Just go sit on the potty. You’ll feel better. Really.

Last week, on one of the daytime talk shows, four mothers of those toddlers in tiaras were talking about all the valuable skills their tiny, bedazzled daughters were acquiring by competing in “glitz”  beauty pageants.   They explained how “go-go juice” (a concoction of Mountain Dew plus sugar?) kept their daughters from falling asleep while they were having their fake eyelashes glued on and how Pixie Stix were used as bribery.  They espoused the virtues of a product called  “Butt Paste”  to keep  bikini bottoms from riding up on their toddlers’ small butt cheeks during  swimwear competitions.  One mom defended her daughter’s participation in pageants by comparing it to ballet.  Um…really? Not so much.

I’m not judging.  Okay, maybe I am.  It’s kind of hard not to when the words “toddler” and “swimwear competition” are uttered in the same sentence.

Ever since the first Cave Woman cleaned up her Cave Kitchen, waddled out behind a boulder, gave a hearty yell and pushed the very first Cave Baby out, women have tried to do all the right things where their kids are concerned.  And every mother who has ever raised a child to adulthood is left with the same nagging question once her children are grown and gone:

Was I a good enough mother?

Only our kids can answer that question.  And often, even they don’t know the answer until they are parents themselves because childhood is a fun house mirror that distorts the memories we have of the woman who knew us first and loved us best.

I talked to a young, first time mom last week.  She is bright and capable and when I asked if she had any pictures of her seven month old (dumb question, right?) she whipped out her cell phone with lightening speed and scrolled through about twenty pictures of him.   I did the whole “oohh….ah….GREAT BABY!!” thing as she beamed with pride.  We talked about her having recently returned to work full-time.  She was ambivalent about this decision even though she likes her job, has good child care, and a partner who has the flexibility in his own career to be home part-time with their precious boy.  As we visited, I was reminded of my own guilt years ago for wanting,  no…needing, a chunk of life separate from my babies.  I left our encounter feeling sad that she felt the need to defend her choice to another mother.

And now I am also wishing I’d told her this.  It really doesn’t matter.

Really.  It doesn’t.  Her child will make it, and so will she. I wish I’d told her that it was going to be hard work either way.

I wish I’d told her this…

Work to teach him that the world was not created to meet every one of his needs, wants, or desires and neither were you. Make him wait. Let him get frustrated occasionally. This is good practice for life.  Teach him to be independent.  Work not to fixate on every sniffle and sneeze or bowel movement or whether or not he’s getting enough breast milk or broccoli. Don’t write his term papers or do his science projects and don’t lie for him if his homework isn’t done on time. Let him get dirty but make him clean the bathroom he messed up.   It will be a lot of work, and you won’t get a paycheck or a pat on the back.  But trust me… these things matter.

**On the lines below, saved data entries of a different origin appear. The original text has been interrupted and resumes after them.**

-- ==== Sys2Proof/Certificates/Slice0/Obligations.lean ====
section
/-! DEFINITION. The statements about CRCGEN for the provers. Each cites the rule of spec/ it formalises in OBLIGATIONS.json. -/

open Sys2Proof Sys2Proof.Machine

/-- O1. Decode and encode agree on every well-formed operation (30_encoding.md §1, 10_state.md §3). -/
def Obligations.DecodingAnEncodedOperationGivesItBack : Prop :=
  ∀ i : Instr, i.wellFormed = true → decode (encode i) = i

/-- O2. Every transaction word is the word of the operation it decodes to, but for the ignored WDATA of a read (30_encoding.md
§1). -/
def Obligations.EncodingADecodedWordGivesTheWordBack : Prop :=
  ∀ t : Transaction, (decode t).wellFormed = true ∧
    encode (decode t) = if t.extractLsb' 32 2 = 0#2 ∧ t.getLsbD 40 = false then 0#1 ++ t.extractLsb' 32 8 ++ 0#32 else t

/-- O3. The opcode map: one operation per (WE, ADDR) pair with ADDR[1:0] = 00 (R61). -/
def Obligations.OpcodeMapSelectsTheOperation : Prop :=
  ∀ x : Word,
    (decode (0#1 ++ 0x00#8 ++ x) = .rdCtrl ∧ decode (1#1 ++ 0x00#8 ++ x) = .wrCtrl x) ∧
    (decode (0#1 ++ 0x04#8 ++ x) = .rdStatus ∧ decode (1#1 ++ 0x04#8 ++ x) = .wrStatus x) ∧
    (decode (0#1 ++ 0x08#8 ++ x) = .rdLineRateGbps ∧ decode (1#1 ++ 0x08#8 ++ x) = .wrLineRateGbps x) ∧
    (decode (0#1 ++ 0x0C#8 ++ x) = .rdCaptureMs ∧ decode (1#1 ++ 0x0C#8 ++ x) = .wrCaptureMs x) ∧
    (decode (0#1 ++ 0x10#8 ++ x) = .rdMinIfgBytes ∧ decode (1#1 ++ 0x10#8 ++ x) = .wrMinIfgBytes x) ∧
    (decode (0#1 ++ 0x14#8 ++ x) = .rdDestMacHi ∧ decode (1#1 ++ 0x14#8 ++ x) = .wrDestMacHi x) ∧
    (decode (0#1 ++ 0x18#8 ++ x) = .rdDestMacLo ∧ decode (1#1 ++ 0x18#8 ++ x) = .wrDestMacLo x) ∧
    (decode (0#1 ++ 0x1C#8 ++ x) = .rdSrcMacHi ∧ decode (1#1 ++ 0x1C#8 ++ x) = .wrSrcMacHi x) ∧
    (decode (0#1 ++ 0x20#8 ++ x) = .rdSrcMacLo ∧ decode (1#1 ++ 0x20#8 ++ x) = .wrSrcMacLo x) ∧
    (decode (0#1 ++ 0x24#8 ++ x) = .rdMaxFrameBytes ∧ decode (1#1 ++ 0x24#8 ++ x) = .wrMaxFrameBytes x) ∧
    (decode (0#1 ++ 0x28#8 ++ x) = .rdFramesPerBurst ∧ decode (1#1 ++ 0x28#8 ++ x) = .wrFramesPerBurst x) ∧
    (decode (0#1 ++ 0x2C#8 ++ x) = .rdBurstPeriodUs ∧ decode (1#1 ++ 0x2C#8 ++ x) = .wrBurstPeriodUs x) ∧
    (decode (0#1 ++ 0x30#8 ++ x) = .rdTotalBurstsLo ∧ decode (1#1 ++ 0x30#8 ++ x) = .wrTotalBurstsLo x) ∧
    (decode (0#1 ++ 0x34#8 ++ x) = .rdTotalBurstsHi ∧ decode (1#1 ++ 0x34#8 ++ x) = .wrTotalBurstsHi x) ∧
    (decode (0#1 ++ 0x38#8 ++ x) = .rdIfgWords ∧ decode (1#1 ++ 0x38#8 ++ x) = .wrIfgWords x) ∧
    (decode (0#1 ++ 0x3C#8 ++ x) = .rdEobWordsLo ∧ decode (1#1 ++ 0x3C#8 ++ x) = .wrEobWordsLo x) ∧
    (decode (0#1 ++ 0x40#8 ++ x) = .rdEobWordsHi ∧ decode (1#1 ++ 0x40#8 ++ x) = .wrEobWordsHi x) ∧
    (decode (0#1 ++ 0x44#8 ++ x) = .rdFramesSentLo ∧ decode (1#1 ++ 0x44#8 ++ x) = .wrFramesSentLo x) ∧
    (decode (0#1 ++ 0x48#8 ++ x) = .rdFramesSentHi ∧ decode (1#1 ++ 0x48#8 ++ x) = .wrFramesSentHi x) ∧
    (decode (0#1 ++ 0x4C#8 ++ x) = .rdLastFcs ∧ decode (1#1 ++ 0x4C#8 ++ x) = .wrLastFcs x) ∧
    (decode (0#1 ++ 0x50#8 ++ x) = .rdCrcInit ∧ decode (1#1 ++ 0x50#8 ++ x) = .wrCrcInit x) ∧
    (decode (0#1 ++ 0x54#8 ++ x) = .rdCrcData ∧ decode (1#1 ++ 0x54#8 ++ x) = .wrCrcData x) ∧
    (decode (0#1 ++ 0x58#8 ++ x) = .rdCrcResult ∧ decode (1#1 ++ 0x58#8 ++ x) = .wrCrcResult x) ∧
    ∀ a : Offset, a.extractLsb' 0 2 = 0#2 → 0x5C ≤ a.toNat →
      decode (0#1 ++ a ++ x) = .rdRsvd a ∧ decode (1#1 ++ a ++ x) = .wrRsvd a x

/-- O4. Some words of the spec's programs P1 to P4, and one misaligned word, decode to their operations (95_test_vectors.md L3,
30_encoding.md §1). -/
def Obligations.WordsOfTheSpecsProgramsDecode : Prop :=
  decode 0x15400000031#41 = .wrCrcData 0x31#32 ∧ decode 0x05800000000#41 = .rdCrcResult ∧
    decode 0x1080000000A#41 = .wrLineRateGbps 10#32 ∧ decode 0x118CCDDEEFF#41 = .wrDestMacLo 0xCCDDEEFF#32 ∧
    decode 0x10000000005#41 = .wrCtrl 5#32 ∧ decode 0x00400000000#41 = .rdStatus ∧
    decode 0x04000000000#41 = .rdEobWordsHi ∧ decode 0x12C000003E8#41 = .wrBurstPeriodUs 1000#32 ∧
    decode 0x04C00000000#41 = .rdLastFcs ∧ decode 0x00100000000#41 = .misaligned false 1#8 0#32

/-- O5. A transaction with ADDR[1:0] other than 00 is refused by name and address, and every other one completes (R59). -/
def Obligations.MisalignedTransactionsAreTheOnlyRefusedOnes : Prop :=
  (∀ (t : Transaction) (s : State), t.extractLsb' 32 2 ≠ 0#2 → exec (decode t) s = .refused (.misaligned (t.extractLsb' 32 8))) ∧
    (∀ (we : Bool) (a : Offset) (x : Word) (s : State), exec (.misaligned we a x) s = .refused (.misaligned a)) ∧
    (∀ (t : Transaction) (s : State), t.extractLsb' 32 2 = 0#2 → ∃ s', exec (decode t) s = .next s')

/-- O6. A step takes the next event of the schedule and applies it: a transaction runs the operation its word decodes to
(20_memory.md §5, 30_encoding.md §1, 70_reset_and_hazards.md §4, log 1, log 2). -/
def Obligations.StepAppliesTheNextEvent : Prop :=
  ∀ (s : State) (es : List Event),
    (∀ t, s.schedule = .transaction t :: es → step s = exec (decode t) (s.under es)) ∧
    (∀ i, i.wellFormed = true → s.schedule = .transaction (encode i) :: es → step s = exec i (s.under es)) ∧
    (∀ ready, s.schedule = .sequencerTurn ready :: es → step s = .next ((s.under es).turn ready)) ∧
    (s.schedule = .reset :: es → step s = .next (s.under es).resetBlock) ∧
    (∀ ls, s.schedule = .script ls :: es → step s = (s.under es).takeScript (assemble ls)) ∧
    (∀ r, s.schedule = .record r :: es → step s = (s.under es).takeScript (loaderWrites r)) ∧
    (s.schedule = .hostTurn :: es → step s = runAgent (s.under es)) ∧
    (s.schedule = [] → step s = .next s)

/-- O7. RD.CTRL reads PAD_TO_WORD and the pending stop (R113). -/
def Obligations.ControlRegisterReads : Prop :=
  (∀ x : Word, decode (0#1 ++ 0x00#8 ++ x) = .rdCtrl) ∧
    (∀ s : State, Answers .rdCtrl s (0#29 ++ BitVec.ofBool s.padToWord ++ BitVec.ofBool s.seq.stopReq ++ 0#1)) ∧
    (∀ s : State, s.Inv → s.seq.stopReq = true → s.seq.phase ≠ .idle) ∧
    (∀ s : State, s.seq.phase = .idle → (s.writeCtrl 0x5#32).seq.phase ≠ .idle →
      Answers .rdCtrl (s.writeCtrl 0x5#32) 0x4#32)

/-- O8. RD.STATUS reads ERR, CANCELLED, DONE and BUSY (R115). -/
def Obligations.StatusRegisterReads : Prop :=
  (∀ x : Word, decode (0#1 ++ 0x04#8 ++ x) = .rdStatus) ∧
    (∀ s : State, ∃ v : Word, Answers .rdStatus s v ∧
      v.extractLsb' 8 24 = 0#24 ∧ v.extractLsb' 4 4 = s.status.err.code ∧ v.getLsbD 3 = false ∧
      v.getLsbD 2 = s.status.cancelled ∧ v.getLsbD 1 = s.status.done ∧ (v.getLsbD 0 = true ↔ s.seq.phase ≠ .idle) ∧
      (s.Inv → ¬(v.getLsbD 0 = true ∧ v.getLsbD 1 = true))) ∧
    Answers .rdStatus State.reset 0x0#32 ∧
    (∀ s : State, s.seq.phase = .idle →
      (s.status = ⟨true, false, .size⟩ → Answers .rdStatus s 0x12#32) ∧
      (s.status = ⟨true, false, .param⟩ → Answers .rdStatus s 0x22#32) ∧
      (s.status = ⟨true, false, .range⟩ → Answers .rdStatus s 0x32#32) ∧
      (s.status = ⟨true, false, .none⟩ → Answers .rdStatus s 0x02#32) ∧
      (s.status = ⟨true, true, .none⟩ → Answers .rdStatus s 0x06#32))

/-- O9. A read of a configuration register returns its stored value, in every state (R117, R119, R121, R123, R125, R127, R129,
R131, R133, R135). -/
def Obligations.ConfigurationReadsReturnTheStoredValue : Prop :=
  (∀ x : Word,
      decode (0#1 ++ 0x08#8 ++ x) = .rdLineRateGbps ∧
      decode (0#1 ++ 0x0C#8 ++ x) = .rdCaptureMs ∧
      decode (0#1 ++ 0x10#8 ++ x) = .rdMinIfgBytes ∧
      decode (0#1 ++ 0x14#8 ++ x) = .rdDestMacHi ∧
      decode (0#1 ++ 0x18#8 ++ x) = .rdDestMacLo ∧
      decode (0#1 ++ 0x1C#8 ++ x) = .rdSrcMacHi ∧
      decode (0#1 ++ 0x20#8 ++ x) = .rdSrcMacLo ∧
      decode (0#1 ++ 0x24#8 ++ x) = .rdMaxFrameBytes ∧
      decode (0#1 ++ 0x28#8 ++ x) = .rdFramesPerBurst ∧
      decode (0#1 ++ 0x2C#8 ++ x) = .rdBurstPeriodUs) ∧
    (∀ s : State,
      Answers .rdLineRateGbps s s.cfg.lineRateGbps ∧
      Answers .rdCaptureMs s s.cfg.captureMs ∧
      Answers .rdMinIfgBytes s s.cfg.minIfgBytes ∧
      Answers .rdDestMacHi s (0#16 ++ s.cfg.destMacHi) ∧
      Answers .rdDestMacLo s s.cfg.destMacLo ∧
      Answers .rdSrcMacHi s (0#16 ++ s.cfg.srcMacHi) ∧
      Answers .rdSrcMacLo s s.cfg.srcMacLo ∧
      Answers .rdMaxFrameBytes s s.cfg.maxFrameBytes ∧
      Answers .rdFramesPerBurst s s.cfg.framesPerBurst ∧
      Answers .rdBurstPeriodUs s s.cfg.burstPeriodUs) ∧
    (Answers .rdLineRateGbps State.reset 0#32 ∧
      Answers .rdCaptureMs State.reset 0#32 ∧
      Answers .rdMinIfgBytes State.reset 0#32 ∧
      Answers .rdDestMacHi State.reset 0#32 ∧
      Answers .rdDestMacLo State.reset 0#32 ∧
      Answers .rdSrcMacHi State.reset 0#32 ∧
      Answers .rdSrcMacLo State.reset 0#32 ∧
      Answers .rdMaxFrameBytes State.reset 0#32 ∧
      Answers .rdFramesPerBurst State.reset 0#32 ∧
      Answers .rdBurstPeriodUs State.reset 0#32)

/-- O10. Reads of the plan registers, FRAMES_SENT and LAST_FCS (R137, R139, R141, R143, R145, R147, R149, R151). -/
def Obligations.ResultReadsReturnTheHalfOrTheValue : Prop :=
  (∀ x : Word,
      decode (0#1 ++ 0x30#8 ++ x) = .rdTotalBurstsLo ∧
      decode (0#1 ++ 0x34#8 ++ x) = .rdTotalBurstsHi ∧
      decode (0#1 ++ 0x38#8 ++ x) = .rdIfgWords ∧
      decode (0#1 ++ 0x3C#8 ++ x) = .rdEobWordsLo ∧
      decode (0#1 ++ 0x40#8 ++ x) = .rdEobWordsHi ∧
      decode (0#1 ++ 0x44#8 ++ x) = .rdFramesSentLo ∧
      decode (0#1 ++ 0x48#8 ++ x) = .rdFramesSentHi ∧
      decode (0#1 ++ 0x4C#8 ++ x) = .rdLastFcs) ∧
    (∀ s : State,
      Answers .rdTotalBurstsLo s (s.plan.totalBursts.extractLsb' 0 32) ∧
      Answers .rdTotalBurstsHi s (s.plan.totalBursts.extractLsb' 32 32) ∧
      Answers .rdIfgWords s s.plan.ifgWords ∧
      Answers .rdEobWordsLo s (s.plan.eobWords.extractLsb' 0 32) ∧
      Answers .rdEobWordsHi s (s.plan.eobWords.extractLsb' 32 32) ∧
      Answers .rdFramesSentLo s (s.framesSent.extractLsb' 0 32) ∧
      Answers .rdFramesSentHi s (s.framesSent.extractLsb' 32 32) ∧
      Answers .rdLastFcs s s.lastFcs) ∧
    (∀ s s' : State, s.busy = true → step s = .next s' → s'.busy = true → s'.plan = s.plan) ∧
    (Answers .rdTotalBurstsLo State.reset 0#32 ∧
      Answers .rdTotalBurstsHi State.reset 0#32 ∧
      Answers .rdIfgWords State.reset 0#32 ∧
      Answers .rdEobWordsLo State.reset 0#32 ∧
      Answers .rdEobWordsHi State.reset 0#32 ∧
      Answers .rdFramesSentLo State.reset 0#32 ∧
      Answers .rdFramesSentHi State.reset 0#32 ∧
      Answers .rdLastFcs State.reset 0#32)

Teach him.  Touch him.  Talk to him. Tell him you love him. Tell him when you’ve screwed up.  Laugh with him.  Be silly.  Lighten up.  These things matter more than whether or not you work outside the home.  It’s okay not to be there every second of his life.  Just make sure that you are truly present when you’re present.   Not so much for him as for you.  My grandmother always said, “the first one lives through anything” whenever someone had their first child.  I wish I’d told my young friend that, too.  Ask for help when you think you can’t do the job for one more second.  Build a community of women who are doing what you’re doing and share the joys and the burdens that come along with young children.

The older I get, the less I know for sure.  But I know this.  I worked outside the home and I loved my kids fiercely.  Achingly.  With abandon.  Even when I didn’t particularly like them on a given day or when they didn’t like  me or my rules or the evening meal I’d cooked.  And I think they knew this then and that they still trust that it’s true. At least I hope so.

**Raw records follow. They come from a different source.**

-- ==== Sys2Proof/Laws/Ops.lean ====
section
/-! SUPPORT. Everything the shared operations and the dispatcher can do, said once: field lemmas of the composite operations, their
independence of the environment, and the inversions of a CTRL write, of START, of a sequencer turn and of `exec`. -/

namespace Sys2Proof.Machine

/-! ### Phase and BUSY -/

@[simp] theorem State.busy_eq_true (s : State) : s.busy = true ↔ s.seq.phase ≠ .idle := by simp [State.busy]

@[simp] theorem State.busy_eq_false (s : State) : s.busy = false ↔ s.seq.phase = .idle := by simp [State.busy]

/-- BUSY depends on the sequencer alone. -/
theorem State.busy_congr {s t : State} (h : t.seq.phase = s.seq.phase) : t.busy = s.busy := by simp [State.busy, h]

@[simp] theorem State.busy_withAgent (s : State) (h : HostAgent) : (s.withAgent h).busy = s.busy := rfl
@[simp] theorem State.busy_withSchedule (s : State) (es : List Event) : (s.withSchedule es).busy = s.busy := rfl
@[simp] theorem State.busy_withCfg (s : State) (c : TrafficProfile) : (s.withCfg c).busy = s.busy := rfl
@[simp] theorem State.busy_withHcrc (s : State) (v : Word) : (s.withHcrc v).busy = s.busy := rfl
@[simp] theorem State.busy_withPad (s : State) (b : Bool) : (s.withPad b).busy = s.busy := rfl

/-! ### The configuration lock, the error state, the end of a run -/

/-- A configuration write stores while idle and does nothing while busy. -/
theorem writeLocked_eq (f : TrafficProfile → TrafficProfile) (s : State) :
    writeLocked f s = .next (if s.busy then s else s.withCfg (f s.cfg)) := by
  unfold writeLocked; split <;> rfl

@[simp] theorem State.raise_status (s : State) (e : ErrCode) : (s.raise e).status = ⟨true, false, e⟩ := rfl
@[simp] theorem State.raise_seq (s : State) (e : ErrCode) : (s.raise e).seq = s.seq := rfl
@[simp] theorem State.finish_status (s : State) (b : Bool) :
    (s.finish b).status = { s.status with done := true, cancelled := b } := rfl
@[simp] theorem State.finish_seq (s : State) (b : Bool) :
    (s.finish b).seq = { s.seq with phase := .idle, stopReq := false } := rfl
@[simp] theorem State.emit_stream (s : State) (b : Beat) : (s.emit b).stream = s.stream ++ [b] := rfl
@[simp] theorem State.emit_seq (s : State) (b : Beat) : (s.emit b).seq = s.seq := rfl

/-! ### START and the CTRL write -/

/-- Everything START can do: one of the three errors, or a run begins. -/
theorem State.start_cases (s : State) :
    (paramError s.cfg = true ∧ s.start = (s.clearOutcome.withPlan PlanRegs.zero).raise .param) ∨
    (paramError s.cfg = false ∧ rangeError s.cfg = true ∧
      s.start = (s.clearOutcome.withPlan PlanRegs.zero).raise .range) ∨
    (paramError s.cfg = false ∧ rangeError s.cfg = false ∧ sizeError s.cfg = true ∧
      s.start = (s.clearOutcome.withPlan (planRegs s.cfg)).raise .size) ∨
    (paramError s.cfg = false ∧ rangeError s.cfg = false ∧ sizeError s.cfg = false ∧
      s.start = (s.clearOutcome.withPlan (planRegs s.cfg)).withSeq (Sequencer.begin s.clearOutcome.seq)) := by
  unfold State.start
  cases hp : paramError s.cfg <;> cases hr : rangeError s.cfg <;> cases hs : sizeError s.cfg <;> simp

/-- Everything a CTRL write can do: busy, it may set the pending stop; idle, it stores the padding policy, and START may act. -/
theorem State.writeCtrl_cases (s : State) (x : Word) :
    (s.busy = true ∧ s.writeCtrl x = s.withSeq { s.seq with stopReq := s.seq.stopReq || ctrlStop x }) ∨
    (s.busy = false ∧ ctrlStart x = false ∧ s.writeCtrl x = s.withPad (ctrlPad x)) ∨
    (s.busy = false ∧ ctrlStart x = true ∧ s.writeCtrl x = (s.withPad (ctrlPad x)).start) := by
  unfold State.writeCtrl
  cases hb : s.busy <;> cases h0 : ctrlStart x <;> cases h1 : ctrlStop x <;> simp <;> rfl

@[simp] theorem State.start_withAgent (s : State) (h : HostAgent) : (s.withAgent h).start = s.start.withAgent h := by
  unfold State.start
  cases hp : paramError s.cfg <;> cases hr : rangeError s.cfg <;> cases hs : sizeError s.cfg <;> simp [hp, hr, hs] <;> rfl

@[simp] theorem State.start_withSchedule (s : State) (es : List Event) : (s.withSchedule es).start = s.start.withSchedule es := by
  unfold State.start
  cases hp : paramError s.cfg <;> cases hr : rangeError s.cfg <;> cases hs : sizeError s.cfg <;> simp [hp, hr, hs] <;> rfl

@[simp] theorem State.start_withHcrc (s : State) (v : Word) : (s.withHcrc v).start = s.start.withHcrc v := by
  unfold State.start
  cases hp : paramError s.cfg <;> cases hr : rangeError s.cfg <;> cases hs : sizeError s.cfg <;> simp [hp, hr, hs] <;> rfl

@[simp] theorem State.start_cfg (s : State) : s.start.cfg = s.cfg := by
  obtain ⟨_, h⟩ | ⟨_, _, h⟩ | ⟨_, _, _, h⟩ | ⟨_, _, _, h⟩ := s.start_cases <;> rw [h] <;> rfl

@[simp] theorem State.start_padToWord (s : State) : s.start.padToWord = s.padToWord := by
  obtain ⟨_, h⟩ | ⟨_, _, h⟩ | ⟨_, _, _, h⟩ | ⟨_, _, _, h⟩ := s.start_cases <;> rw [h] <;> rfl

@[simp] theorem State.start_params (s : State) : s.start.params = s.params := by
  obtain ⟨_, h⟩ | ⟨_, _, h⟩ | ⟨_, _, _, h⟩ | ⟨_, _, _, h⟩ := s.start_cases <;> rw [h] <;> rfl

@[simp] theorem State.start_hcrc (s : State) : s.start.hcrc = s.hcrc := by
  obtain ⟨_, h⟩ | ⟨_, _, h⟩ | ⟨_, _, _, h⟩ | ⟨_, _, _, h⟩ := s.start_cases <;> rw [h] <;> rfl

@[simp] theorem State.start_stream (s : State) : s.start.stream = s.stream := by
  obtain ⟨_, h⟩ | ⟨_, _, h⟩ | ⟨_, _, _, h⟩ | ⟨_, _, _, h⟩ := s.start_cases <;> rw [h] <;> rfl

@[simp] theorem State.start_agent (s : State) : s.start.agent = s.agent := by
  obtain ⟨_, h⟩ | ⟨_, _, h⟩ | ⟨_, _, _, h⟩ | ⟨_, _, _, h⟩ := s.start_cases <;> rw [h] <;> rfl

@[simp] theorem State.start_schedule (s : State) : s.start.schedule = s.schedule := by
  obtain ⟨_, h⟩ | ⟨_, _, h⟩ | ⟨_, _, _, h⟩ | ⟨_, _, _, h⟩ := s.start_cases <;> rw [h] <;> rfl

@[simp] theorem State.start_framesSent (s : State) : s.start.framesSent = 0#64 := by
  obtain ⟨_, h⟩ | ⟨_, _, h⟩ | ⟨_, _, _, h⟩ | ⟨_, _, _, h⟩ := s.start_cases <;> rw [h] <;> rfl

@[simp] theorem State.start_lastFcs (s : State) : s.start.lastFcs = 0#32 := by
  obtain ⟨_, h⟩ | ⟨_, _, h⟩ | ⟨_, _, _, h⟩ | ⟨_, _, _, h⟩ := s.start_cases <;> rw [h] <;> rfl

@[simp] theorem State.start_stopReq (s : State) : s.start.seq.stopReq = false := by
  obtain ⟨_, h⟩ | ⟨_, _, h⟩ | ⟨_, _, _, h⟩ | ⟨_, _, _, h⟩ := s.start_cases <;> rw [h] <;> rfl

@[simp] theorem State.writeCtrl_withAgent (s : State) (x : Word) (h : HostAgent) :
    (s.withAgent h).writeCtrl x = (s.writeCtrl x).withAgent h := by
  unfold State.writeCtrl
  cases hb : s.busy <;> cases h0 : ctrlStart x <;> cases h1 : ctrlStop x <;> simp [hb] <;>
    first | rfl | exact State.start_withAgent (s.withPad (ctrlPad x)) h

@[simp] theorem State.writeCtrl_withSchedule (s : State) (x : Word) (es : List Event) :
    (s.withSchedule es).writeCtrl x = (s.writeCtrl x).withSchedule es := by
  unfold State.writeCtrl
  cases hb : s.busy <;> cases h0 : ctrlStart x <;> cases h1 : ctrlStop x <;> simp [hb] <;>
    first | rfl | exact State.start_withSchedule (s.withPad (ctrlPad x)) es

/-! ### The dispatcher -/

/-- Everything a bus operation that completes can do. -/
theorem exec_cases {i : Instr} {s s' : State} (h : exec i s = .next s') :
    (∃ v, s' = s.withAgent { s.agent with reads := s.agent.reads ++ [v] }) ∨
    s' = s ∨
    (s.busy = false ∧ ∃ c, s' = s.withCfg c) ∨
    ((∃ x, i = .wrCrcInit x ∨ i = .wrCrcData x) ∧ ∃ v, s' = s.withHcrc v) ∨
    (∃ x, i = .wrCtrl x ∧ s' = s.writeCtrl x) := by
  have locked : ∀ f, writeLocked f s = .next s' → s' = s ∨ (s.busy = false ∧ ∃ c, s' = s.withCfg c) := by
    intro f hf
    rw [writeLocked_eq] at hf
    cases hb : s.busy <;> simp only [hb] at hf <;> cases hf
    · exact .inr ⟨rfl, _, rfl⟩
    · exact .inl rfl
  cases i
  case wrCtrl x => cases h; exact .inr (.inr (.inr (.inr ⟨x, rfl, rfl⟩)))
  case wrCrcInit x => cases h; exact .inr (.inr (.inr (.inl ⟨⟨x, .inl rfl⟩, _, rfl⟩)))
  case wrCrcData x => cases h; exact .inr (.inr (.inr (.inl ⟨⟨x, .inr rfl⟩, _, rfl⟩)))
  case misaligned => cases h
  all_goals first
    | (cases h; exact .inl ⟨_, rfl⟩)
    | (cases h; exact .inr (.inl rfl))
    | (simp only [exec, execWrLineRateGbps, execWrCaptureMs, execWrMinIfgBytes, execWrDestMacHi, execWrDestMacLo, execWrSrcMacHi,
         execWrSrcMacLo, execWrMaxFrameBytes, execWrFramesPerBurst, execWrBurstPeriodUs] at h
       obtain h | h := locked _ h
       · exact .inr (.inl h)
       · exact .inr (.inr (.inl h)))

end Sys2Proof.Machine
end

I also hope that I’m never invited to be a guest on a day time talk show for telling my kids to go to the bathroom when they told me they had a stomach ache or because I made them go outside once a day for some  fresh air when it was 20 below zero or for using the bar of  Ivory soap when one of them called me a “big bag of poop” that one time.   I think the statute of limitations for less than stellar early mothering  practices starts when they leave for college.   But you never know.  One of them is still pretty mad about the soap. I could still get that call.

And if it does happen, I will be really glad that the only butt paste I can be accused of using on them was diaper rash ointment.